* YOUR ASSIGNMENT
Print verbatim every line starting at the one that contains "def srcTab4 : List" and ending at the final line of the records; include both endpoints.
- Opening Delimiter -
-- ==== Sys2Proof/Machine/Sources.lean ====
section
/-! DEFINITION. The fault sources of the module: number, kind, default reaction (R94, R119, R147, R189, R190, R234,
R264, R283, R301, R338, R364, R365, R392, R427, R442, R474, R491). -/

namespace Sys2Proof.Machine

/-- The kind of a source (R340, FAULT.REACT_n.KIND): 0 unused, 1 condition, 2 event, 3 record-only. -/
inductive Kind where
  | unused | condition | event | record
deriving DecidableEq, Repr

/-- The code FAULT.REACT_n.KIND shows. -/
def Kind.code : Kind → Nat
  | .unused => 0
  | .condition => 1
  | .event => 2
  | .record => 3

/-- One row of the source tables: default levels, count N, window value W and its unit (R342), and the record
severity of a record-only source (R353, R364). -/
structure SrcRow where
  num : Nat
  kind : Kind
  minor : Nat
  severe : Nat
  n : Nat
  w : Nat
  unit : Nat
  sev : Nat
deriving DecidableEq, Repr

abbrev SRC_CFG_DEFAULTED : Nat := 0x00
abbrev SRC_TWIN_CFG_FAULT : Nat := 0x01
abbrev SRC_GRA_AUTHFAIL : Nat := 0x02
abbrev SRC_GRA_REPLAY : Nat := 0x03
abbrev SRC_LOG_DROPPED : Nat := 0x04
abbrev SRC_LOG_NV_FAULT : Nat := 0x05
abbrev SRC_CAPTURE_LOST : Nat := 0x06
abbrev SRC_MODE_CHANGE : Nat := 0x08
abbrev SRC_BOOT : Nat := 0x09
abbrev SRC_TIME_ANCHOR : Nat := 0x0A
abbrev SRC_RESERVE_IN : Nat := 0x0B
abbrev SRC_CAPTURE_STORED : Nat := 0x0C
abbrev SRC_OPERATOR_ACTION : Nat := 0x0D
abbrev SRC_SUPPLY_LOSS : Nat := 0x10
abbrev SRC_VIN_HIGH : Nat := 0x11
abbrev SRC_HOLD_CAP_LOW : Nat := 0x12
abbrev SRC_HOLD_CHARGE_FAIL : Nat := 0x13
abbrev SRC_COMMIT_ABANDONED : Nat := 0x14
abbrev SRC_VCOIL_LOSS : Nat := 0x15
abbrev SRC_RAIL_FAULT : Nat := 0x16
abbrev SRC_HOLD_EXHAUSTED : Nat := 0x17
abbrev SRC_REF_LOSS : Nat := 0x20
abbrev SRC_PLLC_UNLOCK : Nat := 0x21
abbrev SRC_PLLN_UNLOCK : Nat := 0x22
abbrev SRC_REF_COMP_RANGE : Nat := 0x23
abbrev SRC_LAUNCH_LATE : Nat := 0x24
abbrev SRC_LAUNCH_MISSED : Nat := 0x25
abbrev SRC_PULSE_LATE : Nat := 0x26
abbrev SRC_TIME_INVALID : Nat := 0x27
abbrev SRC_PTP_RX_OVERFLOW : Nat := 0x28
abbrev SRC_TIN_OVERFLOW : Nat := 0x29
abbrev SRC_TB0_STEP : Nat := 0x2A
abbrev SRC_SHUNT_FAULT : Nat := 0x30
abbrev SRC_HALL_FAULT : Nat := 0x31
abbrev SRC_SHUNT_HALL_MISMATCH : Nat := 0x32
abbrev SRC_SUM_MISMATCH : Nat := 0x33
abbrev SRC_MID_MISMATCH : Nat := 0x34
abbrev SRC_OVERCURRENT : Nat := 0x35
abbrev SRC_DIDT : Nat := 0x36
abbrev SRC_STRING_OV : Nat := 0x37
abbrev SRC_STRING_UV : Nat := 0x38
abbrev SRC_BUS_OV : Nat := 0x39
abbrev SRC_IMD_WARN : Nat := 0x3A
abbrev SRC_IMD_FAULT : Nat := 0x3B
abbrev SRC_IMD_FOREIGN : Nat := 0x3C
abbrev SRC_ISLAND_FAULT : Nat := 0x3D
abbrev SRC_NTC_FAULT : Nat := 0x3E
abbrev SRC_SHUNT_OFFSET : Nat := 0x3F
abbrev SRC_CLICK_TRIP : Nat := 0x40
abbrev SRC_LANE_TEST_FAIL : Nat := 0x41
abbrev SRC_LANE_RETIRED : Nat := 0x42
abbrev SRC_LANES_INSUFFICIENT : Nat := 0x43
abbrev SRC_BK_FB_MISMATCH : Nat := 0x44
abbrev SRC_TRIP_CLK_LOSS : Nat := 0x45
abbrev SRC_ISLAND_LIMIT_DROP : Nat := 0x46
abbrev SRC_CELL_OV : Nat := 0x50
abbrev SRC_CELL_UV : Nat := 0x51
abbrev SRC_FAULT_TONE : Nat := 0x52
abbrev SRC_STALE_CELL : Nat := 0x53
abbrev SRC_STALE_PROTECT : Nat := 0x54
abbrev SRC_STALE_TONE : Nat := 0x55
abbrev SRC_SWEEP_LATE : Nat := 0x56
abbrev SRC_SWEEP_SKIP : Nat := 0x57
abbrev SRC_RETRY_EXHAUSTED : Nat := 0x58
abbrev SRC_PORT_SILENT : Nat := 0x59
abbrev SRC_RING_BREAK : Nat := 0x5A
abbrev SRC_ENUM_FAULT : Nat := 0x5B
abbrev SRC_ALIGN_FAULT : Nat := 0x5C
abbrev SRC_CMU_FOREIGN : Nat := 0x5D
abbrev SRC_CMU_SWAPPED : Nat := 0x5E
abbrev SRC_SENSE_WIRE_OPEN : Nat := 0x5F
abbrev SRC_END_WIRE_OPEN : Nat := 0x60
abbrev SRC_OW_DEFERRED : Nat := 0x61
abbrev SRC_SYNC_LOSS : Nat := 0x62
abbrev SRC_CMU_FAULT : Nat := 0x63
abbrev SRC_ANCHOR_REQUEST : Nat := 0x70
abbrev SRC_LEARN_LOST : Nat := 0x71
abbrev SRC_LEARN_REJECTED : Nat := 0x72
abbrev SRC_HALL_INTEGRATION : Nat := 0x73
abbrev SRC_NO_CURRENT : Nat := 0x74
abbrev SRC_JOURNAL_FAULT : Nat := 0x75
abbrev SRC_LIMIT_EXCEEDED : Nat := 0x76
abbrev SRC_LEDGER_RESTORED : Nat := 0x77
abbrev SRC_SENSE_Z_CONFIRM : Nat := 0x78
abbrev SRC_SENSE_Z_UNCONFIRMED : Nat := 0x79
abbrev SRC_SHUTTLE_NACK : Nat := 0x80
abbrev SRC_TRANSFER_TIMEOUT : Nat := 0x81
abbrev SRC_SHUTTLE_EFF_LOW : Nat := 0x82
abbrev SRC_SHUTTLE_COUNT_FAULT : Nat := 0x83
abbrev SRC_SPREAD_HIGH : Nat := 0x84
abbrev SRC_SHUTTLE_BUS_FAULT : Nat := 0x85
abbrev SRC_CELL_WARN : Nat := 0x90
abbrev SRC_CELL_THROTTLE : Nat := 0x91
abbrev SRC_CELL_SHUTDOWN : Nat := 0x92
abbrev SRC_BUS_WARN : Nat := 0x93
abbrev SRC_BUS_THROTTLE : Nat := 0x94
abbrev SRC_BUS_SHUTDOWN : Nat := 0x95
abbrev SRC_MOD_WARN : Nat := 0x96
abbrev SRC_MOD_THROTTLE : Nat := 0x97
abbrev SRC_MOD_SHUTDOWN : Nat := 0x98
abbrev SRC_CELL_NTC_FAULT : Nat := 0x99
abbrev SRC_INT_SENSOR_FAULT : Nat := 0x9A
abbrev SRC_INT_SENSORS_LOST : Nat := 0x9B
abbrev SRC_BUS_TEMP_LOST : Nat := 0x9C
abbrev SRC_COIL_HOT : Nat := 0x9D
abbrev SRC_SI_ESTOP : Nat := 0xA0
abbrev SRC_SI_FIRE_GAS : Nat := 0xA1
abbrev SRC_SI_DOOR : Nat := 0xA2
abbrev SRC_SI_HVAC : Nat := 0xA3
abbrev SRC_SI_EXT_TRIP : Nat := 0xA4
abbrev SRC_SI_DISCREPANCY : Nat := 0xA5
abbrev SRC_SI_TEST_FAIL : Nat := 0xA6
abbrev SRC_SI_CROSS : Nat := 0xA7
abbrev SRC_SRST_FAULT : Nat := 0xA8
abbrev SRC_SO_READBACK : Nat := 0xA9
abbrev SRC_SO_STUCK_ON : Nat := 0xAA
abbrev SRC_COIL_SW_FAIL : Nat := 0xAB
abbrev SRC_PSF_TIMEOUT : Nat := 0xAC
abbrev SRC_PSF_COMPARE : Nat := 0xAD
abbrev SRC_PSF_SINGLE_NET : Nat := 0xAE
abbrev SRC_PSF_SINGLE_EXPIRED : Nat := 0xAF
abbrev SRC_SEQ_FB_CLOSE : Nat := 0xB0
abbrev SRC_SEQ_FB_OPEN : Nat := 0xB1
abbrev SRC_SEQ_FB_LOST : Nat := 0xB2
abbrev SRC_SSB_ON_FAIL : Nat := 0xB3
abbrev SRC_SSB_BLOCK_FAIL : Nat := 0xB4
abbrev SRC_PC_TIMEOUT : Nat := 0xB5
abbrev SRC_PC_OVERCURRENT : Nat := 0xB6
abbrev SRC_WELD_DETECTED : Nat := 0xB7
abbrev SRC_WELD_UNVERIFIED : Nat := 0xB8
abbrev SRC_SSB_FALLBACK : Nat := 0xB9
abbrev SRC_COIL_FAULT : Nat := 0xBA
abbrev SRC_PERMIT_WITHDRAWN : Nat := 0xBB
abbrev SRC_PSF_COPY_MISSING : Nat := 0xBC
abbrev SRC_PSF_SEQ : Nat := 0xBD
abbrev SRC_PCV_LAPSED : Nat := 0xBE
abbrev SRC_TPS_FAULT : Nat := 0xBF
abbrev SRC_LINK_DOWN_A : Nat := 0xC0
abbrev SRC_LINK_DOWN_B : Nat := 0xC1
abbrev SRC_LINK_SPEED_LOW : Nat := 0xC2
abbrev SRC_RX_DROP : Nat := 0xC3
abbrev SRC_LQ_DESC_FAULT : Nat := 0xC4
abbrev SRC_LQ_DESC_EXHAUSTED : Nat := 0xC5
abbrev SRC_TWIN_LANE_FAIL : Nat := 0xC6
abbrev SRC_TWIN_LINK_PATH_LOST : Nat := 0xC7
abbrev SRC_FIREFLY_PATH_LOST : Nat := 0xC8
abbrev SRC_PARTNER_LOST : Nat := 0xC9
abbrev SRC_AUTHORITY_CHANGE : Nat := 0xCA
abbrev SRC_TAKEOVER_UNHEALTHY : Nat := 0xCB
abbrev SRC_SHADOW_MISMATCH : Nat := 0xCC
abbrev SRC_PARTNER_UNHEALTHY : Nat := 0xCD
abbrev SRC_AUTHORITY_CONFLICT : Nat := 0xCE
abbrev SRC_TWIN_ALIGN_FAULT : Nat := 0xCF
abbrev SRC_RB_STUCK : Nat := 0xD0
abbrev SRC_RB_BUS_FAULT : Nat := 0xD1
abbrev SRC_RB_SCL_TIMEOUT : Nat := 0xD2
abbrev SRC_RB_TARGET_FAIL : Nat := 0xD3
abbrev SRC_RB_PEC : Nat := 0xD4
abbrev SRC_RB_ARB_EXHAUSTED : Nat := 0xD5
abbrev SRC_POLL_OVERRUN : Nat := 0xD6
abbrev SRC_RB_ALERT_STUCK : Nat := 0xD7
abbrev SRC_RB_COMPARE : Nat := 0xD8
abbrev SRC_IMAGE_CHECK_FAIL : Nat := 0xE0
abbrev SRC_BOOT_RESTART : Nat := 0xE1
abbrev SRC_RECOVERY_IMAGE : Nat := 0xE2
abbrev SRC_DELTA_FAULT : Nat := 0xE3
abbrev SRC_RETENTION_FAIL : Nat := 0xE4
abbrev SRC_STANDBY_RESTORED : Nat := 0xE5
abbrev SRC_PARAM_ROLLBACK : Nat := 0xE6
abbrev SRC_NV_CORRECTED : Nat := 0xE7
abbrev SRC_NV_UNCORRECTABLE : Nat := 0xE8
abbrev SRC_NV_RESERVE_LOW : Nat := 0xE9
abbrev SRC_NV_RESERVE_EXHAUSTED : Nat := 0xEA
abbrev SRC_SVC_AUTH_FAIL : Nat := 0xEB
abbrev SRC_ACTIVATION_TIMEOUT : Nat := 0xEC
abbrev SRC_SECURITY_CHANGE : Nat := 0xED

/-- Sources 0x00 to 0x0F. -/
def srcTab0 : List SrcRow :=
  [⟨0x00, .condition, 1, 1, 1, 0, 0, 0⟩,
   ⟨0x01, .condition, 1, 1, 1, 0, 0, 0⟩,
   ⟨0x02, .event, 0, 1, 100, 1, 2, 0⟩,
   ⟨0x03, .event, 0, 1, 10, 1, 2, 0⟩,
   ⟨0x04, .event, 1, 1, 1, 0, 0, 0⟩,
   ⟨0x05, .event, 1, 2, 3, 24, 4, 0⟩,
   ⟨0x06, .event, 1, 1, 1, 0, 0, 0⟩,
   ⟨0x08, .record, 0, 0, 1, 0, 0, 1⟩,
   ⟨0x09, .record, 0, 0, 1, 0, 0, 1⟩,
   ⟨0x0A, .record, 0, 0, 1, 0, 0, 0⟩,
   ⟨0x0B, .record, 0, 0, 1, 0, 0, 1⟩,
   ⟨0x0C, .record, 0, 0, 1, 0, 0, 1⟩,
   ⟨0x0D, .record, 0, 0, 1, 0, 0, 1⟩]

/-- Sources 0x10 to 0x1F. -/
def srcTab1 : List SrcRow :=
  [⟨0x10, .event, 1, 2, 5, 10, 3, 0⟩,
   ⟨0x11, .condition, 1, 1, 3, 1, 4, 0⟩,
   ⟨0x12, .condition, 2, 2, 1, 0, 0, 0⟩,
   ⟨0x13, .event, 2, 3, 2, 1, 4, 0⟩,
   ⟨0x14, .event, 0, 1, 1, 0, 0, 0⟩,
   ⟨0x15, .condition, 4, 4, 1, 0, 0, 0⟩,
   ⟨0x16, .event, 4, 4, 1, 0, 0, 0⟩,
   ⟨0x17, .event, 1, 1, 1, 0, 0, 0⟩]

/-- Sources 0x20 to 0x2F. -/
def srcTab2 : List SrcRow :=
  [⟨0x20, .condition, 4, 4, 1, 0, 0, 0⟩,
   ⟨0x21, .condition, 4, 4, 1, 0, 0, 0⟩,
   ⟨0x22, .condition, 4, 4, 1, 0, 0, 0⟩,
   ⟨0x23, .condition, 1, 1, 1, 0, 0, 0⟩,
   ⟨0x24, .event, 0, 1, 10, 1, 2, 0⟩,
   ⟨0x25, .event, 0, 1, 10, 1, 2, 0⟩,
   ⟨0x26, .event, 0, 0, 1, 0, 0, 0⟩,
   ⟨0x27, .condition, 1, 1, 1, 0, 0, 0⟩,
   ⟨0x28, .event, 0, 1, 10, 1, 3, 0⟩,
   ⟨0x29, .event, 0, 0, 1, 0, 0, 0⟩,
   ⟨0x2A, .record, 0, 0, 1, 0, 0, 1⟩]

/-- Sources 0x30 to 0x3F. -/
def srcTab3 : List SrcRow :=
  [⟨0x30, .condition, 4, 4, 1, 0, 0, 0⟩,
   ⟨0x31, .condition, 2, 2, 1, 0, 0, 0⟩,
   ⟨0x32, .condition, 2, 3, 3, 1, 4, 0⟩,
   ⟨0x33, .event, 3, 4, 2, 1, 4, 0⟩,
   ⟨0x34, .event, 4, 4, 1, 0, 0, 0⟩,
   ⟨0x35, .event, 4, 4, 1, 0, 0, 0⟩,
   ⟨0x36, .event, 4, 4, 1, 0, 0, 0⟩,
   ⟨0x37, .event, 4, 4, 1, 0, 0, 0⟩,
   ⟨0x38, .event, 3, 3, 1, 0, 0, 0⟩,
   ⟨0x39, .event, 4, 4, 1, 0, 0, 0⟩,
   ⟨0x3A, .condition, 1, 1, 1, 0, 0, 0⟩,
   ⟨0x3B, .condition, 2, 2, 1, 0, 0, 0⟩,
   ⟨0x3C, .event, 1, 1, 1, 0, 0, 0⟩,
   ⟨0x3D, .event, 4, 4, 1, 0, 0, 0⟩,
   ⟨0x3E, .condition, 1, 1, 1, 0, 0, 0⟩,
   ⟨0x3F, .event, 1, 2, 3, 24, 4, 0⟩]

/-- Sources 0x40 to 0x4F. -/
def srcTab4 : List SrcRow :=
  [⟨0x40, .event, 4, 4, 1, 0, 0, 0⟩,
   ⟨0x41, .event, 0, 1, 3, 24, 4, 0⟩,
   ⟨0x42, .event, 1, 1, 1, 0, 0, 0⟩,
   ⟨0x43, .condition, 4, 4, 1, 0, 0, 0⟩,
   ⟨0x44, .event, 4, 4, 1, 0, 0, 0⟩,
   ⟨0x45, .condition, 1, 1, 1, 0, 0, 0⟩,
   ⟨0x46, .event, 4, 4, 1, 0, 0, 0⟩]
- Closing Delimiter -
* OUTPUT FOR THIS TASK
def srcTab4 : List SrcRow :=
  [⟨0x40, .event, 4, 4, 1, 0, 0, 0⟩,
   ⟨0x41, .event, 0, 1, 3, 24, 4, 0⟩,
   ⟨0x42, .event, 1, 1, 1, 0, 0, 0⟩,
   ⟨0x43, .condition, 4, 4, 1, 0, 0, 0⟩,
   ⟨0x44, .event, 4, 4, 1, 0, 0, 0⟩,
   ⟨0x45, .condition, 1, 1, 1, 0, 0, 0⟩,
   ⟨0x46, .event, 4, 4, 1, 0, 0, 0⟩]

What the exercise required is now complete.